Русские не могут по-другому потому, что ещё до того, как «начать»
воспринимать эти власть и церковь, они уже воспринимают их
живыми и, следовательно, своими.

Они делают это совершенно независимо от того, хороши ли эта власть и
эта религия; отношение уже есть до всякого существования.

А в существовании оказывается, что власть – чужая, церковь – чужая,
письменность – чужая, обычаи – чужие.

Но уже поздно, уже нельзя воспринимать по-другому, уже сработало
намерение и всё расставило по своим местам: поэтому власть
своя, но раз она плохая, наезжает на тебя как танк, ты можешь её
игнорировать (насколько это возможно); ты уже с ней одно,
но одновременно смотришь в другую сторону.

Ты не можешь не быть единым с этой властью, но одновременно не
можешь её не ненавидеть.

Что русским власть: какова бы она ни была, она уже жива, потому что
оживлена русским? – лишняя тяжесть.

Так же и с церковью: что русским христианство, если они уже едины со
всем живым? – лишняя тяжесть.

Так же и с письменностью: что русским кириллица, если они могут
оживить любые звуки и знаки? – лишняя тяжесть.

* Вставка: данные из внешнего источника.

-- ==== Sys2Proof/Laws/Ops.lean ====
section
/-! SUPPORT. For each shared operation one lemma that says everything it can do; the meanings' proofs cite these. -/

namespace Sys2Proof.Machine

/-! The FIFO primitives, field by field (41_clock_step.md R130, R131). -/

theorem Fifo.push_full {f : Fifo} (h : ¬ f.level.val < 16) (b : Byte) : f.push b = f := by
  unfold Fifo.push; rw [dif_neg h]

@[simp] theorem Fifo.push_head (f : Fifo) (b : Byte) : (f.push b).head = f.head := by
  unfold Fifo.push; split <;> rfl

theorem Fifo.push_level {f : Fifo} (h : f.level.val < 16) (b : Byte) : (f.push b).level.val = f.level.val + 1 := by
  unfold Fifo.push; rw [dif_pos h]

theorem Fifo.push_buf {f : Fifo} (h : f.level.val < 16) (b : Byte) : (f.push b).buf =
    f.buf.set ((f.head.val + f.level.val) % 16) b (Nat.mod_lt _ (by decide)) := by
  unfold Fifo.push; rw [dif_pos h]

@[simp] theorem Fifo.pop_buf (f : Fifo) : f.pop.buf = f.buf := by
  unfold Fifo.pop; split <;> rfl

theorem Fifo.pop_level (f : Fifo) : f.pop.level.val = f.level.val - 1 := by
  unfold Fifo.pop; split
  · rfl
  · omega

theorem Fifo.pop_head {f : Fifo} (h : 0 < f.level.val) : f.pop.head.val = (f.head.val + 1) % 16 := by
  unfold Fifo.pop; rw [if_pos h]; rfl

@[simp] theorem Fifo.length_contents (f : Fifo) : f.contents.length = f.level.val := by
  simp [Fifo.contents]

theorem Fifo.contents_eq_nil {f : Fifo} : f.contents = [] ↔ f.level.val = 0 := by
  rw [← List.length_eq_zero_iff, Fifo.length_contents]

/-! SetState: the two things it can do, and the fields it can change (R133). -/

theorem setState_cases (q : FsmState) (s : State) :
    (q = s.state ∧ setState q s = s) ∨
    (q ≠ s.state ∧ setState q s = { emit (.stateChange s.state q) (recordChange q s) with state := q }) := by
  by_cases h : q = s.state
  · exact .inl ⟨h, setState_self s h⟩
  · exact .inr ⟨h, setState_of_ne s h⟩

theorem setState_frame (q : FsmState) (s : State) : setState q s =
    { s with
      state := q
      matrix := (setState q s).matrix
      visits := (setState q s).visits
      trace := (setState q s).trace } := by
  by_cases h : q = s.state
  · rw [setState_self _ h]; subst h; rfl
  · rw [setState_of_ne _ h]; rfl

/-! The data register's own parts: the fields they can change (40_register_access.md R104, R110). -/

theorem drWritePush_frame (v : Word) (s : State) :
    ∃ tx n, drWritePush v s = { s with tx := tx, txcount := n } := by
  unfold drWritePush; split
  · exact ⟨_, _, rfl⟩
  · exact ⟨s.tx, s.txcount, rfl⟩

theorem drReadPop_frame (s : State) :
    ∃ rx v n, drReadPop s = { s with rx := rx, sr := v, rxcount := n } ∧
      (v = s.sr ∨ (v = withRxne false s.sr ∧ s.rx.level.val = 1)) := by
  unfold drReadPop
  by_cases h : 0 < s.rx.level.val
  · rw [if_pos h]
    unfold clearRxneIfDrained
    by_cases hd : s.rx.pop.level.val = 0
    · refine ⟨s.rx.pop, withRxne false s.sr, s.rxcount + 1, if_pos hd, .inr ⟨rfl, ?_⟩⟩
      rw [Fifo.pop_level] at hd
      omega
    · exact ⟨s.rx.pop, s.sr, s.rxcount + 1, if_neg hd, .inl rfl⟩
  · rw [if_neg h]
    exact ⟨s.rx, s.sr, s.rxcount, rfl, .inl rfl⟩

/-! STEP: what a disabled and an enabled step are, and the arm of each state (R134 to R147). -/

theorem clockStep_disabled {s : State} (h : spe s.cr1 = false) : clockStep s = setState .idle (tickCycle s) := by
  simp [clockStep, h]

theorem clockStep_enabled {s : State} (h : spe s.cr1 = true) :
    clockStep s = recomputeTxe (stateArm (tickCycle s)) := by
  simp [clockStep, h]

/-- The dequeue part of TX_ACTIVE with an empty FIFO: nothing. -/
theorem shiftOut_empty {s : State} (h : s.tx.level.val = 0) : shiftOut s = s := by
  simp [shiftOut, h]

/-- The dequeue part of TX_ACTIVE with a waiting byte: the whole effect, field by field, in one equation. -/
theorem shiftOut_byte {s : State} (h : 0 < s.tx.level.val) : shiftOut s =
    { s with
      tx := s.tx.pop
      rx := if s.rx.level.val < 16 then s.rx.push (~~~s.tx.front) else s.rx
      txcount := s.txcount + 1
      trace := s.trace ++ [.lineOut s.tx.front] } := by
  have hl : shiftOut s = countTx (loopBack s.tx.front (emit (.lineOut s.tx.front) (txPop s))) := if_pos h
  by_cases hr : s.rx.level.val < 16
  · have hb : loopBack s.tx.front (emit (.lineOut s.tx.front) (txPop s)) =
        rxPush (~~~s.tx.front) (emit (.lineOut s.tx.front) (txPop s)) := if_pos hr
    rw [hl, hb, if_pos hr]; rfl
  · have hb : loopBack s.tx.front (emit (.lineOut s.tx.front) (txPop s)) = emit (.lineOut s.tx.front) (txPop s) :=
      if_neg hr
    rw [hl, hb, if_neg hr]; rfl

/-- Everything an arm can do to the state: one of three shapes. Either nothing but a tracked change of FSM state and an
RXNE update, or a moved byte with a tracked change. -/
theorem stateArm_cases (s : State) :
    ∃ q v, (stateArm s = setState q (setSr v s) ∧ (∀ i, 1 ≤ i → v.getLsbD i = s.sr.getLsbD i)) ∨
      (s.state = .txActive ∧ 0 < s.tx.level.val ∧ stateArm s = setState q (shiftOut s)) := by
  have hsr : setSr s.sr s = s := rfl
  unfold stateArm
  cases hs : s.state with
  | idle =>
    simp only [stepIdle]; split
    · exact ⟨.txActive, s.sr, .inl ⟨by rw [hsr], fun _ _ => rfl⟩⟩
    · exact ⟨s.state, s.sr, .inl ⟨by rw [hsr, setState_self s rfl], fun _ _ => rfl⟩⟩
  | txActive =>
    have h2 : (shiftOut s).state = .txActive := by
      by_cases h : 0 < s.tx.level.val
      · rw [shiftOut_byte h]; exact hs
      · rw [shiftOut_empty (by omega)]; exact hs
    have h3 : ∃ q, stepTx s = setState q (shiftOut s) := by
      simp only [stepTx, txExit]
      split
      · split
        · exact ⟨_, rfl⟩
        · exact ⟨_, rfl⟩
      · exact ⟨.txActive, (setState_self _ h2.symm).symm⟩
    obtain ⟨q, hq⟩ := h3
    by_cases h : 0 < s.tx.level.val
    · exact ⟨q, s.sr, .inr ⟨rfl, h, hq⟩⟩
    · exact ⟨q, s.sr, .inl ⟨by rw [hsr]; simpa [shiftOut_empty (s := s) (by omega)] using hq, fun _ _ => rfl⟩⟩
  | rxActive =>
    simp only [stepRx]
    have hb : ∀ b i, 1 ≤ i → (withRxne b s.sr).getLsbD i = s.sr.getLsbD i := fun b i h => by
      rw [withRxne, getLsbD_setBit _ _ _ (by decide), if_neg (by omega)]
    split
    · exact ⟨s.state, withRxne true s.sr, .inl ⟨(setState_self _ rfl).symm, hb true⟩⟩
    · exact ⟨.idle, withRxne false s.sr, .inl ⟨rfl, hb false⟩⟩
  | txrxActive => exact ⟨s.state, s.sr, .inl ⟨by rw [hsr, setState_self s rfl]; rfl, fun _ _ => rfl⟩⟩
  | error =>
    simp only [stepError]; split
    · exact ⟨.recovery, s.sr, .inl ⟨by rw [hsr], fun _ _ => rfl⟩⟩
    · exact ⟨s.state, s.sr, .inl ⟨by rw [hsr, setState_self s rfl], fun _ _ => rfl⟩⟩
  | recovery =>
    simp only [stepRecovery]; split
    · exact ⟨.idle, s.sr, .inl ⟨by rw [hsr], fun _ _ => rfl⟩⟩
    · exact ⟨s.state, s.sr, .inl ⟨by rw [hsr, setState_self s rfl], fun _ _ => rfl⟩⟩

/-! The host's requests. -/

theorem takeRequest_nil {s : State} (h : s.requests = []) : takeRequest s = none := by simp [takeRequest, h]

theorem takeRequest_cons {s : State} {r : Request} {rest : List Request} (h : s.requests = r :: rest) :
    takeRequest s = some (r, { s with requests := rest }) := by simp [takeRequest, h]

@[simp] theorem takeRequest_placeRequest (r : Request) (s : State) : takeRequest (placeRequest r s) = some (r, s) := rfl

end Sys2Proof.Machine
end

Так же и с обычаями: что русским фраки, если для них порты с лаптями
уже много? – лишняя тяжесть.

Русскому любое существование, кроме разве лежания на печи, – тяжесть.

Поэтому какая бы ни была власть, русский сам её сбрасывать не будет,
но и подчиняться тоже.

Представляю, как трудно было смириться с этим Мамардашвили, да и
вообще всякому, кто побывал за границей и видел, как живут
другие, я имею в виду не условия существования, хотя они тоже
имеют значение, а прежде всего и главным образом ту степень
самоуважения, которая так отличает западного человека от
русского.

Но уважение русского не в существовании, а в намерении! поэтому он
уживётся и с крокодилом, который будет постоянно откусывать
его части тела и с удивлением обнаруживать, что русский всё
ещё цел, жив и даже иногда радостен.

Поэтому для западного человека русский – безобразен, уродлив,
нескладен, он как бы некоторое «недосуществование»,
«нетаксуществование», неспособность «правильно» существовать,
«недочеловек», «дикарь в костюме».

Кстати, именно так, скорее всего, и воспринимают на западе Чехова и
Гоголя, – как сатиру на русских, как писателей, которые
описывают русскую действительность, а для западного человека
действительность – это всё, что он знает, так как он знает
только то, что стало действительным; для западного человека то,
что осталось нереализованным, всего лишь – несбывшаяся
возможность.

Но Чехов и Гоголь – не сатира, не описание действительности, это
любовь и печаль, перетекающие из намерения в действительность,
любовь и печаль, сквозящие сквозь протёртые места шинели
Акакия Акакиевича, которая мнится им именно потому, что таково
существование русских – прореха существования, бытиё, сквозь
дыры которого проглядывает истинно русское и которое не
увидишь в новой шинели.

Характерно, что один мой знакомый, человек, очень тяготеющий к
комфорту и не без самомнения, заметил однажды, что ездить на
шестисотом мерседесе ему было бы стыдно.

Приезд Чичикова в гостиницу

Акварель Петра Соколова, начало 1890-х гг.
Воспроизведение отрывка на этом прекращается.